On May 4 one year ago, I walked into the newsroom of The Baltimore Sun and took a seat at the news desk, back after an absence of twelve months. It took a little while to acknowledge all the congratulations before I could get down to work,* but the pace has been steady ever since.

It has been a year of night content production at the paragraph factory, along with repatriating this blog and inflicting video barroom jokes on the public. Editing is just as necessary, and gratifying, as it was before (though I will admit—and this is the hell of it—editing, like cutting diamonds or piloting a riverboat on the Mississippi, has to be done stone cold sober).

It is a new world, with its emphasis on getting stories online fast and following up more deliberately in print, exploiting the possibilities of video and engaging with readers through social media in a way that would have been unimaginable a decade ago.

Well, newspapers have difficulty imagining anything different from The Way We’ve Always Done It, but the halting steps newspapers are taking seem to be going somewhere. Print circulation continues to decline as the generations with the lifelong newspaper habit proceed to that farther shore where the circulation department does not reach—though home delivery is up 1.6 percent on Sundays.** But both audience and revenue online have been expanding.

So this is a day to be grateful: for a return to useful, collegial work; for the new ground to explore in journalism; for Mary Corey and Trif Alatzas, who run the news operation here and offer support and encouragement; and for you, the readers who stayed with me in the transition to the personal version of You Don’t Say and the reverse transition back here, and also those who have come aboard during these past twelve months. There are many more of you than I ever hear from, but I know that you’re out there.

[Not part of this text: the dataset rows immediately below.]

/-- Tests that wait for FAIL to be sent count the frames of their protection lane that carry it (R344). -/
def Dev.countTestFrames (d : Dev) (l : Nat) : Dev :=
  match d.laneGroup l with
  | some (g, 0) =>
    let x := d.group g
    (List.range 32).foldl (fun d w =>
      match d.laneGroup w with
      | some (k, c) =>
        if k ≠ g ∨ c = 0 then d
        else d.updRx w (fun r =>
          { r with testFrames := if (d.unit 13 w).queued && x.req == 0xB && x.ch == c then r.testFrames + 1 else 0 })
      | none => d) d
  | _ => d

/-- A transmitter whose frames have not been taken for more than 10 µs was idle: it starts anew with a frame now (log entry
35). -/
def LaneTx.catchUp (t : LaneTx) (air : Nat) : LaneTx :=
  if airPast air (t.tsAt 0) ∧ usToTc 10 < airAhead (t.tsAt 0) air then { t with next := air * 1000000 } else t

/-- The 20,560 message bytes of a frame (Table 13.1): Waymark and MS in the clear, the rest scrambled (R327). -/
def frameMessage (l : Nat) (head body : List Byte) : List Byte :=
  waymark ++ head.take 1 ++ scrambleFrom (head.drop 1 ++ padTo payloadBytes body) (scrSeed (head.headD 0).toNat l)

/-- The line of the frame that a transmitter sent last: its bytes in wire order (R320, R321), as PAM4 symbols (R319). -/
def LaneTx.line (t : LaneTx) (l : Nat) : List Byte := lineBytes (frameMessage l t.sentHead t.sent)
/-- See `LaneTx.line`. -/
def LaneTx.levels (t : LaneTx) (l : Nat) : List Nat := pam4Levels (t.line l)

/-- An Ecner lane sends a frame (R321 to R330). -/
def Dev.frameSend (d : Dev) (l : Nat) : Dev :=
  let t0 := ((d.lane l).tx.catchUp d.time.air).settle ((d.lane l).tx.catchUp d.time.air |>.tsAt 0)
  let ts := t0.tsAt 0
  let cfgt := t0.cfgt != t0.cfgtDue
  let ctl := t0.ctl ts
  let test := d.lineTest l
  let conts := if test then [] else fitConts payloadBytes (d.sendable l)
  let body := conts.flatMap TxCont.bytes
  let dr := d.drBytes l
  let rec_ := d.cfg.lanes.toList.getD l []
  let gcc := padTo 2 (t0.gcc.take 2 ++ List.replicate 2 0x7E)
  let head := [BitVec.ofNat 8 (128 * boolNat test + 64 * boolNat cfgt + t0.ms), BitVec.ofNat 8 t0.bip, BitVec.ofNat 8 (d.statByte l)
      , BitVec.ofNat 8 dr.1, BitVec.ofNat 8 dr.2]
    ++ msbOf 8 (d.time.stampAt ts).toNat ++ msbOf 4 ctl.1 ++ (padTo 1 ((rec_.drop (32 + t0.ms)).take 1)) ++ gcc ++ [0, 0, 0, 0]
  let sf := d.sfClass l
  let d1 := (d.noteSent l conts).updTx l (fun _ =>
    { ctl.2 with frame := t0.frame + 1
                 next := (t0.next + frameStep) % microWrap
                 ms := (t0.ms + 1) % 64
                 cfgt := cfgt
                 cfgtDue := false
                 bip := bip8 ((frameMessage l head body).drop 29)
                 rdiHold := if sf then 2 else ctl.2.rdiHold - 1
                 gcc := t0.gcc.drop 2
                 sentHead := head
                 sent := body })
  (((d1.countTestFrames l).detourWatch l).laneNote l).startTests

*I assume that the person who sent me the anonymous gloating you’ll-never-get-a-job-again-and-end-up-eating-dog-food letter when I was laid off a year previously was not elated over the development, but just about everyone else seemed pleased.

**Take that, you Scum Paper people.



Posted by John McIntyre at 9:37 AM | | Comments (9)


Congratulations on surviving yet another year of the old grind.

But isn't dog food really rather expensive?

Somehow one doesn't expect sound economic advice from the authors of poison pen letters.

I wish I could "like" that comment, Mr. Mc. It made me laugh out loud at my desk. Congratulations at your anniversary!

Dog food is expensive, and nutritous enough if nothing else is available. At least, that's what I learned form watching the second Mad Max movie when Mel Gibson ate the dog food and then handed the empty can to his dog to lick clean.

I enjoy the commentary and discussion so much that I do not notice the shaggy dog jokes that come with it.

Thank you.

I remember that day one year ago well. I was teary about your return to the profession for which you are clearly so brilliantly suited. I had worried about you, as I'd gotten to know you in the previous year or so through your writing in exile, and few signs of an improving economy heartened me more than your return to full time employment. The evident joy you have taken in that return continues to warm my heart.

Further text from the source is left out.